• _Task requirements_
Output all entries below exactly as they are given.

• _Source information_
-- ==== Sys2Proof/Machine/Access.lean ====
section
/-! DEFINITION. The memory accesses of a step in the order of spec/20_memory.md R67: opcode bytes, operand bytes (only where
the rule reads them, R115), data reads, data writes. With plain memory no program can observe the order (D18); it stands
here as a list beside the step, not as state (DESIGN CHOICE, log 15). -/

namespace Sys2Proof.Machine

/-- One bus operation (R59). -/
inductive Access where
  | read (a : Word)
  | write (a : Word) (v : Byte)
  deriving DecidableEq, Repr

/-- The reads of the one operand byte. -/
def immReads (s : State) : List Access := [.read (s.pc + 1)]

/-- The reads of the two operand bytes, ascending. -/
def imm16Reads (s : State) : List Access := [.read (s.pc + 1), .read (s.pc + 2)]

/-- The two writes of `Push16(v)` (R184). -/
def pushWrites (v : Word) (s : State) : List Access := [.write (s.sp - 1) (hi8 v), .write (s.sp - 2) (lo8 v)]

/-- The two reads of `Pop16()` (R185). -/
def popReads (s : State) : List Access := [.read s.sp, .read (s.sp + 1)]

/-- The read of an operand `r[z]`. -/
def locReads (x : Loc8) (s : State) : List Access :=
  match x with
  | .reg _ => []
  | .memHl => [.read s.hl]

/-- The write of a result to an operand `r[z]`. -/
def locWrites (x : Loc8) (v : Byte) (s : State) : List Access :=
  match x with
  | .reg _ => []
  | .memHl => [.write s.hl v]

/-- The read of the second operand of an accumulator operation (R200). -/
def operandReads (x : Operand8) (s : State) : List Access :=
  match x with
  | .reg _ => []
  | .memHl => [.read s.hl]
  | .imm => immReads s

/-- The accesses of a prefixed operation: BIT reads only, the others read and then write (R260, R269, R270). -/
def cbAccesses (op : CbOp) (x : Loc8) (s : State) : List Access :=
  match op with
  | .rot o => locReads x s ++ locWrites x (rotByte o (s.loc8 x) s.f.c) s
  | .bit _ => locReads x s
  | .res b => locReads x s ++ locWrites x (clearBit (s.loc8 x) b) s
  | .set b => locReads x s ++ locWrites x (assertBit (s.loc8 x) b) s

/-- The operand, data-read and data-write accesses of an Instruction (R67). -/
def kindAccesses (k : Kind) (s : State) : List Access :=
  match k with
  | .nop => []
  | .ldPairImm _ => imm16Reads s
  | .inc _ => []
  | .inc8 x => locReads x s ++ locWrites x (s.loc8 x + 1) s
  | .dec8 x => locReads x s ++ locWrites x (s.loc8 x - 1) s
  | .ldRegImm _ => immReads s
  | .ldMemHlImm => immReads s ++ [.write s.hl s.imm8]
  | .rlca => []
  | .rrca => []
  | .rla => []
  | .rra => []
  | .daa => []
  | .cpl => []
  | .scf => []
  | .ccf => []
  | .ldMemNnSp => imm16Reads s ++ [.write s.imm16 (lo8 s.sp), .write (s.imm16 + 1) (hi8 s.sp)]
  | .addHl _ => []
  | .dec16 _ => []
  | .ldAMemBc => [.read (s.pair .bc)]
  | .ldAMemDe => [.read (s.pair .de)]
  | .ldMemDeA => [.write (s.pair .de) s.a]
  | .ldMemHliA => [.write s.hl s.a]
  | .ldAMemHli => [.read s.hl]
  | .ldMemHldA => [.write s.hl s.a]
  | .ldAMemHld => [.read s.hl]
  | .ldRegReg _ _ => []
  | .ldRegMemHl _ => [.read s.hl]
  | .ldMemHlReg r => [.write s.hl (s.reg r)]
  | .alu _ x => operandReads x s
  | .jp cc => if condHolds cc s.f then imm16Reads s else []
  | .jpHl => []
  | .jr cc => if condHolds cc s.f then immReads s else []
  | .call cc => if condHolds cc s.f then imm16Reads s ++ pushWrites (s.pc + 3) s else []
  | .ret cc => if condHolds cc s.f then popReads s else []
  | .rst _ => pushWrites (s.pc + 1) s
  | .push p => pushWrites (s.pair p.toReg16) s
  | .pop _ => popReads s
  | .ldhMemNA => immReads s ++ [.write (pageAddr s.imm8) s.a]
  | .ldhAMemN => immReads s ++ [.read (pageAddr s.imm8)]
  | .ldMemCA => [.write (pageAddr s.c) s.a]
  | .ldAMemC => [.read (pageAddr s.c)]
  | .ldMemNnA => imm16Reads s ++ [.write s.imm16 s.a]
  | .ldAMemNn => imm16Reads s ++ [.read s.imm16]
  | .addSpDisp => immReads s
  | .ldHlSpDisp => immReads s
  | .ldSpHl => []
  | .cb op x => cbAccesses op x s
  | .marker op2 => if s.cfg.table.assigns op2 true then cbAccesses (cbOpOf op2) (locOf (fieldZ op2)) s else []
  | .unknown _ => []

/-- The reads of fetch (R111). -/
def fetchAccesses (s : State) : List Access :=
  if (fetchOpcode s).2 then [.read s.pc, .read (s.pc + 1)] else [.read s.pc]

/-- All accesses of the step from `s` (R67); a halted step reads no memory (R119). -/
def stepAccesses (s : State) : List Access :=
  match s.halted with
  | some _ => []
  | none => fetchAccesses s ++ kindAccesses (fetchInstr s).kind s

/-- What an access does to memory (R52, R53). -/
def applyAccess (m : Memory) (x : Access) : Memory :=
  match x with
  | .read _ => m
  | .write a v => Memory.write m a v

/-- The addresses written by a list of accesses. -/
def writtenBy (l : List Access) : List Word :=
  l.filterMap fun x =>
    match x with
    | .read _ => none
    | .write a _ => some a

end Sys2Proof.Machine
end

• _Your response_
-- ==== Sys2Proof/Machine/Access.lean ====
section
/-! DEFINITION. The memory accesses of a step in the order of spec/20_memory.md R67: opcode bytes, operand bytes (only where
the rule reads them, R115), data reads, data writes. With plain memory no program can observe the order (D18); it stands
here as a list beside the step, not as state (DESIGN CHOICE, log 15). -/

namespace Sys2Proof.Machine

/-- One bus operation (R59). -/
inductive Access where
  | read (a : Word)
  | write (a : Word) (v : Byte)
  deriving DecidableEq, Repr

/-- The reads of the one operand byte. -/
def immReads (s : State) : List Access := [.read (s.pc + 1)]

/-- The reads of the two operand bytes, ascending. -/
def imm16Reads (s : State) : List Access := [.read (s.pc + 1), .read (s.pc + 2)]

/-- The two writes of `Push16(v)` (R184). -/
def pushWrites (v : Word) (s : State) : List Access := [.write (s.sp - 1) (hi8 v), .write (s.sp - 2) (lo8 v)]

/-- The two reads of `Pop16()` (R185). -/
def popReads (s : State) : List Access := [.read s.sp, .read (s.sp + 1)]

/-- The read of an operand `r[z]`. -/
def locReads (x : Loc8) (s : State) : List Access :=
  match x with
  | .reg _ => []
  | .memHl => [.read s.hl]

/-- The write of a result to an operand `r[z]`. -/
def locWrites (x : Loc8) (v : Byte) (s : State) : List Access :=
  match x with
  | .reg _ => []
  | .memHl => [.write s.hl v]

/-- The read of the second operand of an accumulator operation (R200). -/
def operandReads (x : Operand8) (s : State) : List Access :=
  match x with
  | .reg _ => []
  | .memHl => [.read s.hl]
  | .imm => immReads s

/-- The accesses of a prefixed operation: BIT reads only, the others read and then write (R260, R269, R270). -/
def cbAccesses (op : CbOp) (x : Loc8) (s : State) : List Access :=
  match op with
  | .rot o => locReads x s ++ locWrites x (rotByte o (s.loc8 x) s.f.c) s
  | .bit _ => locReads x s
  | .res b => locReads x s ++ locWrites x (clearBit (s.loc8 x) b) s
  | .set b => locReads x s ++ locWrites x (assertBit (s.loc8 x) b) s

/-- The operand, data-read and data-write accesses of an Instruction (R67). -/
def kindAccesses (k : Kind) (s : State) : List Access :=
  match k with
  | .nop => []
  | .ldPairImm _ => imm16Reads s
  | .inc _ => []
  | .inc8 x => locReads x s ++ locWrites x (s.loc8 x + 1) s
  | .dec8 x => locReads x s ++ locWrites x (s.loc8 x - 1) s
  | .ldRegImm _ => immReads s
  | .ldMemHlImm => immReads s ++ [.write s.hl s.imm8]
  | .rlca => []
  | .rrca => []
  | .rla => []
  | .rra => []
  | .daa => []
  | .cpl => []
  | .scf => []
  | .ccf => []
  | .ldMemNnSp => imm16Reads s ++ [.write s.imm16 (lo8 s.sp), .write (s.imm16 + 1) (hi8 s.sp)]
  | .addHl _ => []
  | .dec16 _ => []
  | .ldAMemBc => [.read (s.pair .bc)]
  | .ldAMemDe => [.read (s.pair .de)]
  | .ldMemDeA => [.write (s.pair .de) s.a]
  | .ldMemHliA => [.write s.hl s.a]
  | .ldAMemHli => [.read s.hl]
  | .ldMemHldA => [.write s.hl s.a]
  | .ldAMemHld => [.read s.hl]
  | .ldRegReg _ _ => []
  | .ldRegMemHl _ => [.read s.hl]
  | .ldMemHlReg r => [.write s.hl (s.reg r)]
  | .alu _ x => operandReads x s
  | .jp cc => if condHolds cc s.f then imm16Reads s else []
  | .jpHl => []
  | .jr cc => if condHolds cc s.f then immReads s else []
  | .call cc => if condHolds cc s.f then imm16Reads s ++ pushWrites (s.pc + 3) s else []
  | .ret cc => if condHolds cc s.f then popReads s else []
  | .rst _ => pushWrites (s.pc + 1) s
  | .push p => pushWrites (s.pair p.toReg16) s
  | .pop _ => popReads s
  | .ldhMemNA => immReads s ++ [.write (pageAddr s.imm8) s.a]
  | .ldhAMemN => immReads s ++ [.read (pageAddr s.imm8)]
  | .ldMemCA => [.write (pageAddr s.c) s.a]
  | .ldAMemC => [.read (pageAddr s.c)]
  | .ldMemNnA => imm16Reads s ++ [.write s.imm16 s.a]
  | .ldAMemNn => imm16Reads s ++ [.read s.imm16]
  | .addSpDisp => immReads s
  | .ldHlSpDisp => immReads s
  | .ldSpHl => []
  | .cb op x => cbAccesses op x s
  | .marker op2 => if s.cfg.table.assigns op2 true then cbAccesses (cbOpOf op2) (locOf (fieldZ op2)) s else []
  | .unknown _ => []

/-- The reads of fetch (R111). -/
def fetchAccesses (s : State) : List Access :=
  if (fetchOpcode s).2 then [.read s.pc, .read (s.pc + 1)] else [.read s.pc]

/-- All accesses of the step from `s` (R67); a halted step reads no memory (R119). -/
def stepAccesses (s : State) : List Access :=
  match s.halted with
  | some _ => []
  | none => fetchAccesses s ++ kindAccesses (fetchInstr s).kind s

/-- What an access does to memory (R52, R53). -/
def applyAccess (m : Memory) (x : Access) : Memory :=
  match x with
  | .read _ => m
  | .write a v => Memory.write m a v

/-- The addresses written by a list of accesses. -/
def writtenBy (l : List Access) : List Word :=
  l.filterMap fun x =>
    match x with
    | .read _ => none
    | .write a _ => some a

end Sys2Proof.Machine
end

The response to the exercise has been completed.